Whatever the case, I’ve watched my last baseball game until it becomes a game again rather than a political statement. I hope others feel the same way! Maybe Major League Baseball will get the message.

It makes perfect sense that Antifa & BLM are able to convince young college student to pull down statues of great men.

Every moment such statues stand it’s a reminder that they have no now nor are likely to every accomplish even a tiny percentage of the good such men have done. No wonder they’re offended by them

It’s actually the same reason why the MSM & Boomers kept classifying the WW 2 generation as “the greatest generation”. If they are the “greatest” then it’s not odd that the boomer and other fail to achieve what they did.


Actor John Saxon died this weekend. He was a guy who seemed to be everywhere, always did his job well, made the people around him better but never managed to get top billing on a big moves or show.

https://platform.twitter.com/widgets.js

The John Saxons of the world keep it going


Speaking of actor’s dying Oliva de Havilland died this weekend at 104. She was the last great star of Hollywood still with us (Angelia Lansbury 9 years younger came later). Of the 16 movies I own on Amazon Prime she co-stars with Errol Flynn in four of them. With her finally dies the Golden Age of Hollywood.

I wonder how many of the obits running today and yesterday on her were initially and largely authored decades ago by writers now dead?

Well cancel culture can now come for her, if not for Gone With the Wind or her roll in speaking out against communism maybe for the fact that the 1st act she does in the 1st significant movie she appeared in (Captain Blood) involves her buying Errol Flynn’s character Peter Blood at a slave auction.

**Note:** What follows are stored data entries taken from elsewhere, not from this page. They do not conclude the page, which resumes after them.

-- ==== Sys2Proof/Word.lean ====
section
/-! DEFINITION. The word types of the panel: 64-bit registers and parameter words, bytes, and packed
payload words. Byte order is little-endian throughout (00_scope.md, Notation). -/

namespace Sys2Proof

/-- A 64-bit register, parameter word or panel address. -/
abbrev W64 := BitVec 64

/-- A binary32 value, or any 32-bit word. -/
abbrev W32 := BitVec 32

/-- A byte of memory. -/
abbrev Byte := BitVec 8

/-- The 1,024 bytes of a vector tile register (R133). -/
abbrev TileW := BitVec 8192

/-- The 1,024 bits of a vector mask register, or the 128 bytes of a cache line. -/
abbrev W1024 := BitVec 1024

/-- The 32-byte payload of a packet (R245). -/
abbrev W256 := BitVec 256

end Sys2Proof
end

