-- ==== Sys2Proof/Machine/Registers.lean ====
section
/-! DEFINITION. The register tables of the manual as data: for every register its offset in its page and, for
every field, its bits, access code (R9), class (R10), reset value and whether only firmware may write it
(R129); and for every field the name the model reads and writes it by. A reset value that the manual
leaves to the part, to the Almanac or to fuses stands as 0 here and is computed where the register is read. -/

namespace Sys2Proof.Machine

/-- Access codes of R9. -/
inductive Access where
  | rw | ro | wo | w1c | w1s | rsv
  deriving DecidableEq, Repr

/-- Register classes of R10. -/
inductive RegClass where
  | live | staged | locked
  deriving DecidableEq, Repr

/-- One row of a register table. -/
structure FieldDef where
  hi : Nat
  lo : Nat
  acc : Access
  cls : RegClass
  rst : Nat
  fw : Bool
  deriving DecidableEq, Repr

/-- A register: its offset in the unit's page and its fields, from high bits to low. -/
structure RegDef where
  off : Nat
  fields : List FieldDef
  deriving DecidableEq, Repr

/-- A named field of a register: the register's offset, the field's bits, and the reset word of the
whole register. -/
structure Fld where
  off : Nat
  hi : Nat
  lo : Nat
  rst : Nat
  deriving DecidableEq, Repr

/-- The bits a field covers, as a mask. -/
def fieldMask (hi lo : Nat) : Nat := (2 ^ (hi + 1 - lo) - 1) * 2 ^ lo

/-- The word a register holds after reset. -/
def RegDef.reset (r : RegDef) : Nat := r.fields.foldl (fun a f => a + f.rst * 2 ^ f.lo) 0
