/-- A cacheable read of bytes of one line (R225–R227). -/
def State.readCached (s : State) (g ep : Nat) (u : TxUse) (t : Dest) (p : TxReq) (key : Nat) : Option State :=
  let d := dieOfSite g
  let part := p.part
  let o := t.off % 128
  let miss := fun (s : State) => s.cacheCount d part false
  match s.cacheLook g key with
  | .hit data =>
    some (((s.cacheCount d part true).cacheTouch g key).land u p.land p.len (data.toNat / 256 ^ o) .none p.addr)
  | .joined tag =>
    some (miss { s with fab := { s.fab with fills := s.fab.fills.map (fun f =>
      if f.die == d && f.tag == tag then { f with waiters := f.waiters ++ [p.waiter u o] } else f) } })
  | .bypass => (s.openRead g ep u t p).map miss
  | .fill =>
    let tagged := s.freeTag d 0x31
    (s.openTx g 0x31 1 (mkTx (.fill d) false p 0 0 128 0) (fun tag =>
      train (mkHdr d 0x31 t.router t.dep part tag vcREQ ptRDREQ) [(rdPayload (t.off - o) 128 true, 0#36)])).map (fun s =>
      miss { s with fab := { s.fab with fills := s.fab.fills ++
        [⟨d, tagged.getD 0, key, part, s.fld (corePage g) EPOCH_REG_W % 256, true, [], 0,
          [p.waiter u o]⟩] } })

/-- The pattern of FILL from byte k on, n bytes. -/
def patVal (pat : W64) (k n : Nat) : Nat :=
  ofBytes ((List.range n).map (fun i => BitVec.ofNat 8 (pat.toNat / 256 ^ ((k + i) % 8))))

/-- Bits set in a mask of 24. -/
def maskBits (m : Nat) : List Nat := (List.range 24).filter (fun i => m / 2 ^ i % 2 == 1)

/-- The router at position i of the row, or of the column, of die d. -/
def lineRouter (d : Nat) (col : Bool) (i : Nat) : Nat := if col then dieAt (dieX d) i else dieAt i (dieY d)

/-- Issue one transaction of a DMA operation: false where a tag or room is wanting. -/
def dmaIssue (g : Nat) (o : DmaOp) (p : TxReq) : Eng Bool := do
  let s ← get
  let d := dieOfSite g
  let ep := g % 16
  let w := o.q.dma g
  let q := o.q.d
  let op := ddOp q
  let part := p.part
  let u : TxUse := .dma g o.id
  let take := fun (r : Option State) => match r with
    | some t => do set t; pure true
    | none => pure false
  match p.dst with
  | none => w.fault fkRefused p.addr.toNat
  | some t =>
    if op == 0 then
      match t.key with
      | some key => if ddCach q && !s.isOwn g t then take (s.readCached g ep u t p key) else take (s.openRead g ep u t p)
      | none => take (s.openRead g ep u t p)
    else if op == 3 then
      let ret := ddRet q
      let r := s.openTx g ep 1 (mkTx u true p p.land 0 (if ret then p.len else 0) 1) (fun tag =>
        train (mkHdr d ep t.router t.dep part tag vcREQ ptATOM)
          [(atomPayload t.off q.w2 q.w3 (ddAop q) p.len ret, 0#36)])
      take (r.map (fun t' => t'.cacheWrite d t p.len ep ((s.freeTag d ep).getD 0)))
    else
      let mcast := op == 4 || op == 5
      let host := addrSpace p.addr == 8
      let n := if mcast || host then (p.len + 23) / 24 else (t.off % 32 + p.len + 31) / 32
      match s.freeTag d ep with
      | none => pure false
      | some tag =>
        if !s.injRoom d n then pure false
        else
          let v ← if op == 2 then pure (patVal q.w2 p.land p.len) else w.read p.land p.len
          let s ← get
          let h := mkHdr d ep t.router t.dep part tag vcREQ ptWR
          if p.mask != 0 then
            let col := op == 5
            let l := train24 { h with drouter := d, type := ptMCAST } t.off p.len v
              (p.mask * 2 ^ 12 + (if col then 2 ^ 11 else 0))
            let s := (s.addTx { mkTx u true p p.land 0 p.len (maskBits p.mask).length with
              srouter := d, sep := ep, tag := tag }).send d l
            let s := (maskBits p.mask).foldl (fun s i =>
              s.cacheWrite d { t with router := lineRouter d col i } p.len ep tag) s
            set s
            pure true
          else
            let l := if host || mcast then train24 { h with type := ptHWR } t.off p.len v 0 else wrTrain h t.off p.len v
            let s := (s.addTx { mkTx u true p p.land 0 p.len 1 with srouter := d, sep := ep, tag := tag }).send d l
            set (s.cacheWrite d t p.len ep tag)
            pure true

/-- Transactions and cacheable reads of a DMA operation that are outstanding. -/
def State.dmaOut (s : State) (g i : Nat) : Nat :=
  (s.fab.txs.filter (fun t => t.use == .dma g i)).length
    + (s.fab.fills.flatMap (fun f => f.waiters.filter (fun w => w.use == .dma g i))).length

/-- Some packet of the operation waits in the injection queue. -/
def State.dmaUninjected (s : State) (g i : Nat) : Bool :=
  s.fab.packets.any (fun p => (match p.loc with | .injq _ => true | _ => false)
    && s.fab.txs.any (fun t => t.use == .dma g i && t.srouter == p.h.srouter && t.sep == p.h.sep && t.tag == p.h.tag))

def State.updDma (s : State) (g : Nat) (f : Dma → Dma) : State := s.updCore g (fun c => { c with dma := f c.dma })

/-- The operation completes when R110 says so: its counter advances, and it stays only for acknowledgements. -/
def State.dmaCheck (s : State) (g i : Nat) : State :=
  match (s.core g).dma.ops.find? (fun o => o.id == i) with
  | none => s
  | some o =>
    let out := s.dmaOut g i
    let drop := fun (s : State) => s.updDma g (fun x => { x with ops := x.ops.filter (fun y => y.id != i) })
    if o.done then (if out == 0 then drop s else s)
    else
      let op := ddOp o.q.d
      let fin := o.todo.isEmpty && (match op with
        | 0 | 3 => out == 0
        | 6 => !s.fab.invs.any (fun v => v.op == some (g, i))
        | _ => if ddAck o.q.d then out == 0 else !s.dmaUninjected g i)
      if fin then
        let s := if out == 0 then drop s
          else s.updDma g (fun x => { x with ops := x.ops.map (fun y => if y.id == i then { y with done := true } else y) })
        s.kInc g (ddKc o.q.d) engDma o.q.pc o.q.insn 0#32 o.q.word
      else s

Apparently the 1st Baseball game which was the 1st broadcast of a Major Sports game since the COVID closer had, as might be expected rating through the roof.

To those who might claim this as proof that the kneeling to the anthem in empty stadiums and the BLM messages will not hurt their draw let me remind them that the 1st episode of Jodie Whitaker’s run on Doctor Who had high ratings too.

I wonder how than ended?

Meanwhile Sunday for the 1st time in my life I was driving a car at a time when the Redsox where playing a game and did NOT turn on the radio to listen.

Didn’t miss it and given the COVID 19 outbreak among the Marlins this might be the shortest season in history.


Oh and I had to laugh when I read this story of the WNBA teams walking off the court during the national anthem, which according to a correction took place before the anthem (like it matters).

Either way if there is any sports league that will not be hurt by this it’s this one. Given the predominance of the uber woke within their microscopic fan base it would likely help.

Even better for the WNBA they are so used to playing in empty arenas that their players’ games are unlikely to be affected not to mention that for the 1st and likely last time in their history their fan draw at games will be equal to the NBA.